In 2019, The Hollywood Reporter ranked it among the top 25 episodes of Star Trek: The Next Generation, noting the acting performance by guest star Jean Simmons and its narrative warning about those who spread fear, of fanatical biases, and McCarthyism.

In 2020, Games Radar recommended watching this episode prior to viewing Star Trek: Picard.

In 2020, Space.com considered Picard's speech (beginning "With the first link, the chain is forged. The first speech censored. The first thought forbidden. The first freedom denied—chains us all irrevocably") as one of the character's top ten moments.

In 2020, Mike Stoklasa of Red Letter Media ranked this episode among his five most favourite episodes of Star Trek: The Next Generation.

In 2020, ScreenRant ranked "The Drumhead" as the most important TNG episode with a morality message, noting that "in an age of social media and out of control fake news, Admiral Satie's rhetoric has been taken to insane extremes within our culture, forcing us to once again examine our propensity for falling victim to conspiracy theories and nefarious agendas perpetuated by bad-faith actors."

== Home media releases ==
This episode is featured on the Star Trek: The Next Generation – Jean-Luc Picard Collection DVD set for Region 1 only, released in 2004.

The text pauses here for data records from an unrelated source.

/-! ## arm -/

@[simp] theorem pending_arm (s : State) (k : TimerKey) (d : Nat) : (s.arm k d).pending = s.pending := rfl
@[simp] theorem phase_arm (s : State) (k : TimerKey) (d : Nat) : (s.arm k d).phase = s.phase := rfl
@[simp] theorem variant_arm (s : State) (k : TimerKey) (d : Nat) : (s.arm k d).variant = s.variant := rfl
@[simp] theorem now_arm (s : State) (k : TimerKey) (d : Nat) : (s.arm k d).now = s.now := rfl
@[simp] theorem regs_arm (s : State) (k : TimerKey) (d : Nat) : (s.arm k d).regs = s.regs := rfl
@[simp] theorem mem_arm (s : State) (k : TimerKey) (d : Nat) : (s.arm k d).mem = s.mem := rfl
@[simp] theorem hostMem_arm (s : State) (k : TimerKey) (d : Nat) : (s.arm k d).hostMem = s.hostMem := rfl
@[simp] theorem scratch_arm (s : State) (k : TimerKey) (d : Nat) : (s.arm k d).scratch = s.scratch := rfl
@[simp] theorem tallies_arm (s : State) (k : TimerKey) (d : Nat) : (s.arm k d).tallies = s.tallies := rfl
@[simp] theorem out_arm (s : State) (k : TimerKey) (d : Nat) : (s.arm k d).out = s.out := rfl
@[simp] theorem raised_arm (s : State) (k : TimerKey) (d : Nat) : (s.arm k d).raised = s.raised := rfl
@[simp] theorem jobs_arm (s : State) (k : TimerKey) (d : Nat) : (s.arm k d).jobs = s.jobs := rfl
@[simp] theorem queues_arm (s : State) (k : TimerKey) (d : Nat) : (s.arm k d).queues = s.queues := rfl
@[simp] theorem threads_arm (s : State) (k : TimerKey) (d : Nat) : (s.arm k d).threads = s.threads := rfl
@[simp] theorem locks_arm (s : State) (k : TimerKey) (d : Nat) : (s.arm k d).locks = s.locks := rfl
@[simp] theorem banks_arm (s : State) (k : TimerKey) (d : Nat) : (s.arm k d).banks = s.banks := rfl
@[simp] theorem ring_arm (s : State) (k : TimerKey) (d : Nat) : (s.arm k d).ring = s.ring := rfl
@[simp] theorem ctxs_arm (s : State) (k : TimerKey) (d : Nat) : (s.arm k d).ctxs = s.ctxs := rfl
@[simp] theorem manifest_arm (s : State) (k : TimerKey) (d : Nat) : (s.arm k d).manifest = s.manifest := rfl
@[simp] theorem rd_arm (s : State) (k : TimerKey) (d : Nat) (x : Fld) (y : Nat) : (s.arm k d).rd x y = s.rd x y := rfl
@[simp] theorem tally_arm (s : State) (k : TimerKey) (d : Nat) (x : Nat) : (s.arm k d).tally x = s.tally x := rfl
@[simp] theorem thread_arm (s : State) (k : TimerKey) (d : Nat) (x y : Nat) : (s.arm k d).thread x y = s.thread x y := rfl
@[simp] theorem lock_arm (s : State) (k : TimerKey) (d : Nat) (x : Nat) : (s.arm k d).lock x = s.lock x := rfl
@[simp] theorem q_arm (s : State) (k : TimerKey) (d : Nat) (x : Nat) : (s.arm k d).q x = s.q x := rfl

/-! ## disarm -/

@[simp] theorem pending_disarm (s : State) (k : TimerKey) : (s.disarm k).pending = s.pending := rfl
@[simp] theorem phase_disarm (s : State) (k : TimerKey) : (s.disarm k).phase = s.phase := rfl
@[simp] theorem variant_disarm (s : State) (k : TimerKey) : (s.disarm k).variant = s.variant := rfl
@[simp] theorem now_disarm (s : State) (k : TimerKey) : (s.disarm k).now = s.now := rfl
@[simp] theorem regs_disarm (s : State) (k : TimerKey) : (s.disarm k).regs = s.regs := rfl
@[simp] theorem mem_disarm (s : State) (k : TimerKey) : (s.disarm k).mem = s.mem := rfl
@[simp] theorem hostMem_disarm (s : State) (k : TimerKey) : (s.disarm k).hostMem = s.hostMem := rfl
@[simp] theorem scratch_disarm (s : State) (k : TimerKey) : (s.disarm k).scratch = s.scratch := rfl
@[simp] theorem tallies_disarm (s : State) (k : TimerKey) : (s.disarm k).tallies = s.tallies := rfl
@[simp] theorem out_disarm (s : State) (k : TimerKey) : (s.disarm k).out = s.out := rfl
@[simp] theorem raised_disarm (s : State) (k : TimerKey) : (s.disarm k).raised = s.raised := rfl
@[simp] theorem jobs_disarm (s : State) (k : TimerKey) : (s.disarm k).jobs = s.jobs := rfl
@[simp] theorem queues_disarm (s : State) (k : TimerKey) : (s.disarm k).queues = s.queues := rfl
@[simp] theorem threads_disarm (s : State) (k : TimerKey) : (s.disarm k).threads = s.threads := rfl
@[simp] theorem locks_disarm (s : State) (k : TimerKey) : (s.disarm k).locks = s.locks := rfl
@[simp] theorem banks_disarm (s : State) (k : TimerKey) : (s.disarm k).banks = s.banks := rfl
@[simp] theorem ring_disarm (s : State) (k : TimerKey) : (s.disarm k).ring = s.ring := rfl
@[simp] theorem ctxs_disarm (s : State) (k : TimerKey) : (s.disarm k).ctxs = s.ctxs := rfl
@[simp] theorem manifest_disarm (s : State) (k : TimerKey) : (s.disarm k).manifest = s.manifest := rfl
@[simp] theorem rd_disarm (s : State) (k : TimerKey) (x : Fld) (y : Nat) : (s.disarm k).rd x y = s.rd x y := rfl
@[simp] theorem tally_disarm (s : State) (k : TimerKey) (x : Nat) : (s.disarm k).tally x = s.tally x := rfl
@[simp] theorem thread_disarm (s : State) (k : TimerKey) (x y : Nat) : (s.disarm k).thread x y = s.thread x y := rfl
@[simp] theorem lock_disarm (s : State) (k : TimerKey) (x : Nat) : (s.disarm k).lock x = s.lock x := rfl
@[simp] theorem q_disarm (s : State) (k : TimerKey) (x : Nat) : (s.disarm k).q x = s.q x := rfl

CBS announced on September 28, 2011, in celebration of the series' twenty-fifth anniversary, that Star Trek: The Next Generation would be completely re-mastered in 1080p high definition from the original 35mm film negatives. For the remaster almost 25,000 reels of original film stock were rescanned and reedited, and all visual effects were digitally recomposed from original large-format negatives and newly created CGI shots. The release was accompanied by 7.1 DTS Master Audio. On July 30, 2013 "The Drumhead" was released on 1080p high definition as part of the Season 4 Blu-ray box set in the United States. The set was released on July 29, 2013, in the United Kingdom.

This episode was released in the United States on September 3, 2002, as part of the Star Trek: The Next Generation season four DVD box set.